Try it ::
Using the records below, quote only the span that opens with the line containing "groups := [(0, ⟨soloRecord, 0, none, true, some" and closes with the line containing "soloNode.pdl ∧ stoppable ctx0)", exactly and inclusively.

Collected data entries ::

◇ ◇ ◇ ◇

theorem witness_EntriesAreFetchedInOrder :
    (¬ fetchable (queueAt0 .active 0) ∧ ¬ fetchable (queueAt0 .frozen 1) ∧ fetchable (queueAt0 .active 1))
    ∧ (let s := withQ (queueAt0 .active 1) (ringWords fenceEntry 0 4 0)
       slotReadable s (s.queue 0) ∧ ((entryAt s (s.queue 0)) 0).extractLsb' 60 4 = 2 ∧ ¬ fetchedFrom s 0 ∧ fetchedFrom (pendingOf s) 0
        ∧ entryWhole (entryAt s (s.queue 0)))
    ∧ (let s := withQ (queueAt0 .active 1) (ringWords fenceEntry 0x40000 4 0)
       slotReadable s (s.queue 0) ∧ ¬ entryWhole (entryAt s (s.queue 0)))
    ∧ (let s := withQ (queueAt0 .active 1) (ringWords (nodeEntry + 1) 0x40000 4 0)
       ((entryAt s (s.queue 0)) 0).extractLsb' 60 4 = 1 ∧ s.bqdFull 0 (s.queue 0) = false ∧ ¬ entryWhole (entryAt s (s.queue 0)))
    ∧ (let s := withQ (queueAt0 .active 1) (ringWords nodeEntry 0 4 0)
       s.bqdFull 0 (s.queue 0) = false ∧ entryWhole (entryAt s (s.queue 0)) ∧ ((entryAt s (s.queue 0)) 2).extractLsb' 0 52 = 0)
    ∧ (let s := withQ (queueAt0 .active 1) (ringWords nodeEntry 0x7000000000 4 0)
       s.bqdFull 0 (s.queue 0) = false ∧ entryWhole (entryAt s (s.queue 0))
        ∧ runInMap ((entryAt s (s.queue 0)) 2).toNat 64 = false)
    ∧ (let s := withQ (queueAt0 .active 1) (ringWords nodeEntry 0x40000 4 1)
       s.bqdFull 0 (s.queue 0) = false ∧ entryWhole (entryAt s (s.queue 0)) ∧ s.recState 0x40000 ≠ 0 ∧ s.poisoned 0x40000 64 = false)
    ∧ (let s := withQ (queueAt0 .active 1) (ringWords nodeEntry 0x40000 4 0)
       let e : Entry := ⟨false, 0x30000, 7, 0x40000, false⟩
       s.bqdFull 0 (s.queue 0) = false ∧ entryWhole (entryAt s (s.queue 0)) ∧ runInMap 0x40000 64 = true ∧ s.recState 0x40000 = 0
        ∧ (let u := (fetched s 0).meetAll ((0x40000, 64) :: s.nodeRuns e.node)
           u.fetchNode 0 e = .ok (fetchedNode, false) ∧ u.nodeOwners e = [])
        ∧ s.recArrived 0x40000 < fetchedNode.predn)
    ∧ (let s := { withQ (queueAt0 .active 1) [] with poison := [0x400] }
       ¬ slotReadable s (s.queue 0))
    ∧ (let s := withQ (queueAt0 .active 1) (ringWords nodeEntry 0x40000 0 0)
       slotReadable s (s.queue 0) ∧ ((entryAt s (s.queue 0)) 0).extractLsb' 60 4 = 1 ∧ s.bqdFull 0 (s.queue 0) = true) := by
  unfold fetchable slotReadable entryWhole fetchedFrom
  refine ⟨by decide, ?_, ?_, ?_, ?_, ?_, ?_, ?_, ?_, ?_⟩ <;> decide +kernel

/-- A node that is READY since time 0, at the package time of clock 300000, with a chain whose block at 0x20000 has BTIME 10. -/
def agedState (count : Nat) : State := { State.reset with
  ready := true, clock := 300000, mem := wordCells [(0x40000, 2 * 2 ^ 60)], btime := [(0x20000, count)]
  nodes := [(0x40000, { soloNode with pcap := 1, chain := [⟨0x20000, none, none, none, none, some 10⟩] })] }

theorem witness_PrioritiesFollowTheirPeriods :
    (agedState 0).now = 200000 ∧ (agedState 0).aging < (agedState 0).now / 100000 ∧ { agedState 0 with aging := 2 }.now / 100000 ≤ 2
    ∧ (agedState 0).recState 0x40000 = 2 ∧ (agedState 0).now / 1000000 ≤ (agedState 0).period
    ∧ { agedState 0 with clock := 1500000 }.period < { agedState 0 with clock := 1500000 }.now / 1000000
    ∧ (∀ p ∈ (agedState 15).nodes, usedUp (agedState 15) 0x20000 p.2) ∧ ∀ p ∈ (agedState 14).nodes, ¬ usedUp (agedState 14) 0x20000 p.2 := by
  refine ⟨rfl, by decide, by decide, by decide +kernel, by decide, by decide, ?_, ?_⟩
  · intro p hp; simp only [agedState, List.mem_singleton] at hp; subst hp
    exact ⟨_, List.mem_singleton.2 rfl, rfl, 10, rfl, by decide⟩
  · intro p hp; simp only [agedState, List.mem_singleton] at hp; subst hp
    rintro ⟨b, hb, _, k, hk, h⟩
    simp only [List.mem_singleton] at hb; subst hb; cases hk; exact absurd h (by decide)

/-! ## Witnesses: groups, the selector, traps that the device takes -/

/-- Only die 0 is up. -/
def oneDie : Tab Die := [(1, { Die.reset with failed := true }), (2, { Die.reset with failed := true }), (3, { Die.reset with failed := true })]

/-- A node that is READY, its one group not yet placed. -/
def readyNode : Node := { soloNode with nextGrid := 0 }
def readyState : State := { State.reset with ready := true, dies := oneDie, mem := wordCells [(soloRecord, 2 * 2 ^ 60)], nodes := [(soloRecord, readyNode)], nextId := 1 }

theorem witness_GroupsStartInTheInitialState :
    nothingToClear readyState 0 ∧ readyState.waiting 0 = [⟨soloRecord, readyNode, 0, []⟩]
    ∧ readyState.admits ⟨soloRecord, readyNode, 0, []⟩ [] = true
    ∧ readyState.findBoth ⟨soloRecord, readyNode, 0, []⟩ = some (⟨0, 0, 0, 0⟩, none) ∧ 0 < readyNode.pk.w ∧ 0 < readyNode.pk.h
    ∧ readyState.node? soloRecord = some readyNode := by
  refine ⟨by unfold nothingToClear ofDie; decide +kernel, by decide +kernel, by decide +kernel, by decide +kernel, by decide, by decide, rfl⟩

/-- The group of `State.solo`, saved while STOPPED. -/
def savedState : State := { at0 ctx0 with
  dies := oneDie, ctxs := [], groups := [(0, ⟨soloRecord, 0, none, true, none, 0, [(0, { ctx0 with status := .stopped })], none, 0, 0, 0, []⟩)] }
def savedGroup : Waiting := ⟨soloRecord, soloNode, 0, [0]⟩

/-- A READY node of higher priority, its group of 8 by 8 tiles with a row each, where ctx0 has all rows of tile 0. -/
def wideNode : Node := { soloNode with prio := 3, pcap := 3, eff := 3, nextGrid := 0, pk := { soloPacket with w := 8, h := 8, rows := 1, lining := 0, chans := [] } }
def crowded : State := { at0 ctx0 with
  dies := oneDie, clock := 200000, mem := mem0 ++ wordCells [(0x40000, 2 * 2 ^ 60)], nodes := [(soloRecord, soloNode), (0x40000, wideNode)] }
def wideGroup : Waiting := ⟨0x40000, wideNode, 0, []⟩

/-- The group of ctx c with a request to stop. -/
def stopping (c : Ctx) (stop : Option (Nat × Bool)) (clock : Nat) (accs : List Acc) : State := { at0 c with
  groups := [(0, ⟨soloRecord, 0, none, true, some ⟨0, 0, 0, 0⟩, 0, [], stop, 0, 0, 0, []⟩)], clock := clock, accs := accs }

theorem witness_GroupsResumeAndMakeRoom :
    (nothingToClear savedState 0 ∧ savedState.waiting 0 = [savedGroup] ∧ savedState.admits savedGroup [] = true
      ∧ savedState.findBoth savedGroup = some (⟨0, 0, 0, 0⟩, none)
      ∧ ∀ x, savedState.group? 0 = some x → Tab.sorted x.saved = true ∧ ∀ a ∈ x.saved, a.1 % 8 < soloNode.pk.w ∧ a.1 / 8 < soloNode.pk.h)
    ∧ (nothingToClear crowded 0 ∧ crowded.waiting 0 = [wideGroup] ∧ wideNode.background = false ∧ crowded.findBoth wideGroup = none
      ∧ bestRoom (crowded.rooms wideGroup) = some ⟨⟨0, 0, 0, 0⟩, none, [0], 1, 1⟩) := by
  refine ⟨⟨by unfold nothingToClear ofDie; decide +kernel, by decide +kernel, by decide +kernel, by decide +kernel, ?_⟩,
    ⟨by unfold nothingToClear ofDie; decide +kernel, by decide +kernel, rfl, by decide +kernel, by decide +kernel⟩⟩
  intro x h; cases h; decide +kernel

theorem witness_GroupsFinishStopAndAreSaved :
    (let s := stopping { ctx0 with status := .exited } none 0 []
     (∀ q ∈ s.nodes, ofDie 0 q → s.poisoned q.1 64 = false)
      ∧ (s.groups.find? (fun q => (s.nodes.filter fun n => n.2.queue / 4096 = 0).any (fun n => n.1 = q.2.node) && s.finished q.1)).isSome = true)
    ∧ (let s := stopping ctx0 (some (0, false)) 0 []
       s.group? 0 = some ⟨soloRecord, 0, none, true, some ⟨0, 0, 0, 0⟩, 0, [], some (0, false), 0, 0, 0, []⟩
        ∧ s.node? soloRecord = some soloNode ∧ s.now ≤ 0 + soloNode.pdl ∧ stoppable ctx0)
    ∧ 0 + soloNode.pdl < (stopping ctx0 (some (0, false)) 3 []).now
    ∧ (let c := { ctx0 with status := .stopped }
       let s := stopping c (some (0, false)) 96 []
       s.group? 0 = some ⟨soloRecord, 0, none, true, some ⟨0, 0, 0, 0⟩, 0, [], some (0, false), 0, 0, 0, []⟩ ∧ s.ctxs = [(0, c)] ∧ c.pend = []
        ∧ (∀ a ∈ s.accs, a.grp ≠ 0) ∧ 0 + 96 ≤ s.clock)
    ∧ ∃ a ∈ (stopping { ctx0 with status := .stopped } (some (0, false)) 96 [accessOf (at0 ctx0) 0 ctx0 none [] [] none (.signal 1)]).accs, a.grp = 0 := by
  refine ⟨by unfold ofDie; decide +kernel, ⟨by decide, by decide, by decide, by unfold stoppable; decide⟩, by decide, by decide +kernel, ?_⟩
  exact ⟨_, List.mem_singleton.2 rfl, rfl⟩

/-- Two READY contexts of tile 0, number 1 the last that held issue. -/
def twoReady : State := { at0 ctx0 with
  ctxs := [(0, { ctx0 with status := .ready }), (2, { ctx0 with status := .ready })], tiles := [(0, { Tile.reset with holder := none, last := 1 })] }

theorem witness_TheSelectorChoosesByPriority : (at0 ctx0).rings = [] ∧ ((at0 ctx0).tile 0).holder ≠ none ∧ (twoReady.tile 0).holder = none
    ∧ (∀ p ∈ twoReady.tileCtxs 0, twoReady.satisfied (0 * 4 + p.1) p.2 = false)
    ∧ twoReady.ctx? (0 * 4 + 2) = some { ctx0 with status := .ready } ∧ twoReady.rings = []
    ∧ ∀ p ∈ twoReady.tileCtxs 0, p.2.status = .ready → twoReady.prio p.2 ≤ twoReady.prio { ctx0 with status := .ready }
        ∧ (twoReady.prio p.2 = twoReady.prio { ctx0 with status := .ready } → p.1 ≠ 2
          → (2 + 7 - (twoReady.tile 0).last % 4) % 4 < (p.1 + 7 - (twoReady.tile 0).last % 4) % 4) := by decide +kernel

/-- An empty bundle stands at ctx0's PC, and its context has a handler. -/
def withBundle (c : Ctx) : State := { at0 c with mem := mem0 ++ [(soloFrame + soloPc + 63, 0x10)] }
def ctxCause (host sample : Bool) (issued : Nat) (l : List Window) : Ctx := { ctxHandler with hostsig := host, sample := sample, issued := issued, windows := l }

/-- A fault in the window of the load that bundle 4 issued. -/
def windowTrap : Window := ⟨4, true, 0x10000, ⟨0x06, 1, .ld, 0x130000⟩, some (.row 5 32), none, 0, none⟩

theorem witness_WindowFaultsAndInterruptsEnterTheHandler :
    (∀ c ∈ [ctxCause false false 7 [windowTrap], ctxCause false false 6 [windowTrap], ctxCause true true 7 [], ctxCause false true 7 [], ctxCause false false 7 []],
      atTrapPoint (withBundle c) 0 c)
    ∧ (∀ c ∈ [ctxCause false false 7 [windowTrap], ctxCause true true 7 []], hasHandler (withBundle c) 0 c)
    ∧ (windowTrap.num + 3 ≤ 7 ∧ 6 < windowTrap.num + 3)
    ∧ (∀ c ∈ [ctxCause true true 7 [], ctxCause false true 7 [], ctxCause false false 7 []], c.dueTrap = none ∧ (withBundle c).interruptible 0 c = true)
    ∧ ((at0 ctxT).ctx? 0 = some ctxT ∧ ctxT.tm = true) := by
  unfold atTrapPoint hasHandler; decide +kernel

/-! ## Witnesses: the end of a node -/

/-- A node whose record at 0x1000 has word 0 as given, with words elsewhere; its groups and accesses have gone. -/
def nodeState (word0 : Nat) (n : Node) (l : List (Nat × Nat)) : State := { State.reset with
  ready := true, mem := wordCells ((soloRecord, word0) :: l), nodes := [(soloRecord, n)], queues := [(0, queueOf .active 1)] }

/-- One successor, the record at 0x40000, listed at 0x2000. -/
def oneSucc : Node := { soloNode with succn := 1, succ := 0x2000 }
def succState (waits : Bool) : State :=
  let s := nodeState (3 * 2 ^ 60) oneSucc [(0x2000, 0x40000), (0x40000, if waits then 2 ^ 60 else 0)]
  { s with nodes := s.nodes ++ if waits then [(0x40000, { soloNode with predn := 1 })] else [] }

/-- The node's group, its last bundle at clock 0. -/
def idleGroup (stop : Option (Nat × Bool)) : Group := ⟨soloRecord, 0, none, true, some ⟨0, 0, 0, 0⟩, 0, [], stop, 0, 0, 0, []⟩
def idleState (stop : Option (Nat × Bool)) (clock : Nat) : State := { nodeState (3 * 2 ^ 60) soloNode [] with groups := [(0, idleGroup stop)], clock := clock }

theorem witness_NodesEnd :
    (let s := nodeState (3 * 2 ^ 60) soloNode []
     s.node? soloRecord = some soloNode ∧ s.poisoned soloRecord 64 = false ∧ s.recState soloRecord = 3 ∧ soloNode.pk.grid ≤ soloNode.nextGrid
      ∧ s.nodeGroups soloRecord = [] ∧ s.accs = [] ∧ soloNode.succn = 0 ∧ s.rings = [] ∧ soloNode.staged = []
      ∧ s.recIrrev soloRecord = false ∧ s.recRetry soloRecord < 3)
    ∧ (∀ w, let s := succState w
      s.node? soloRecord = some oneSucc ∧ s.recState soloRecord = 3 ∧ s.nodeGroups soloRecord = [] ∧ s.accs = [] ∧ oneSucc.succn = 1
      ∧ runInMap oneSucc.succ 8 = true ∧ (s.read64 oneSucc.succ).extractLsb' 52 12 = 0 ∧ (s.read64 oneSucc.succ).extractLsb' 0 6 = 0
      ∧ ((s.read64 oneSucc.succ).extractLsb' 6 46).toNat * 64 = 0x40000 ∧ runInMap 0x40000 64 = true ∧ s.poisoned 0x40000 64 = false
      ∧ s.recArrived 0x40000 < 65535)
    ∧ (succState false).node? 0x40000 = none
    ∧ ((succState true).node? 0x40000 = some { soloNode with predn := 1 } ∧ (succState true).recState 0x40000 = 1
      ∧ (succState true).recArrived 0x40000 + 1 = 1 ∧ ((succState true).read64 (0x40000 + 0x10)).extractLsb' 56 8 = 0)
    ∧ (nodeState (2 * 2 ^ 60) soloNode []).recState soloRecord ≠ 3
    ∧ (let s := nodeState (3 * 2 ^ 60 + 2 ^ 59) soloNode []
       s.recIrrev soloRecord = true ∧ s.recState soloRecord = 3)
    ∧ (let s := nodeState (3 * 2 ^ 60 + 3 * 2 ^ 24) soloNode []
       3 ≤ s.recRetry soloRecord ∧ s.recState soloRecord = 3) := by
  refine ⟨?_, ?_, ?_, ?_, ?_, ?_, ?_⟩ <;> decide +kernel

/-- The node with a staged page at 0, and another context's load that has translated there and whose turn has come. -/
def stagedNode (l : Option (List Nat)) : Node := { soloNode with staged := [⟨0, 1, 0x200000⟩], commit := l }
def stagedLoad : Acc := { loadAcc with who := { loadAcc.who with node := none } }
def stagedState (l : Option (List Nat)) (accs : List Acc) : State := { nodeState (3 * 2 ^ 60) (stagedNode l) [] with
  ctxs := [(0, { ctx0 with pend := [pending 50 []] })], accs := accs }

◇ ◇ ◇ ◇

Output below ::
  groups := [(0, ⟨soloRecord, 0, none, true, some ⟨0, 0, 0, 0⟩, 0, [], stop, 0, 0, 0, []⟩)], clock := clock, accs := accs }

theorem witness_GroupsResumeAndMakeRoom :
    (nothingToClear savedState 0 ∧ savedState.waiting 0 = [savedGroup] ∧ savedState.admits savedGroup [] = true
      ∧ savedState.findBoth savedGroup = some (⟨0, 0, 0, 0⟩, none)
      ∧ ∀ x, savedState.group? 0 = some x → Tab.sorted x.saved = true ∧ ∀ a ∈ x.saved, a.1 % 8 < soloNode.pk.w ∧ a.1 / 8 < soloNode.pk.h)
    ∧ (nothingToClear crowded 0 ∧ crowded.waiting 0 = [wideGroup] ∧ wideNode.background = false ∧ crowded.findBoth wideGroup = none
      ∧ bestRoom (crowded.rooms wideGroup) = some ⟨⟨0, 0, 0, 0⟩, none, [0], 1, 1⟩) := by
  refine ⟨⟨by unfold nothingToClear ofDie; decide +kernel, by decide +kernel, by decide +kernel, by decide +kernel, ?_⟩,
    ⟨by unfold nothingToClear ofDie; decide +kernel, by decide +kernel, rfl, by decide +kernel, by decide +kernel⟩⟩
  intro x h; cases h; decide +kernel

theorem witness_GroupsFinishStopAndAreSaved :
    (let s := stopping { ctx0 with status := .exited } none 0 []
     (∀ q ∈ s.nodes, ofDie 0 q → s.poisoned q.1 64 = false)
      ∧ (s.groups.find? (fun q => (s.nodes.filter fun n => n.2.queue / 4096 = 0).any (fun n => n.1 = q.2.node) && s.finished q.1)).isSome = true)
    ∧ (let s := stopping ctx0 (some (0, false)) 0 []
       s.group? 0 = some ⟨soloRecord, 0, none, true, some ⟨0, 0, 0, 0⟩, 0, [], some (0, false), 0, 0, 0, []⟩
        ∧ s.node? soloRecord = some soloNode ∧ s.now ≤ 0 + soloNode.pdl ∧ stoppable ctx0)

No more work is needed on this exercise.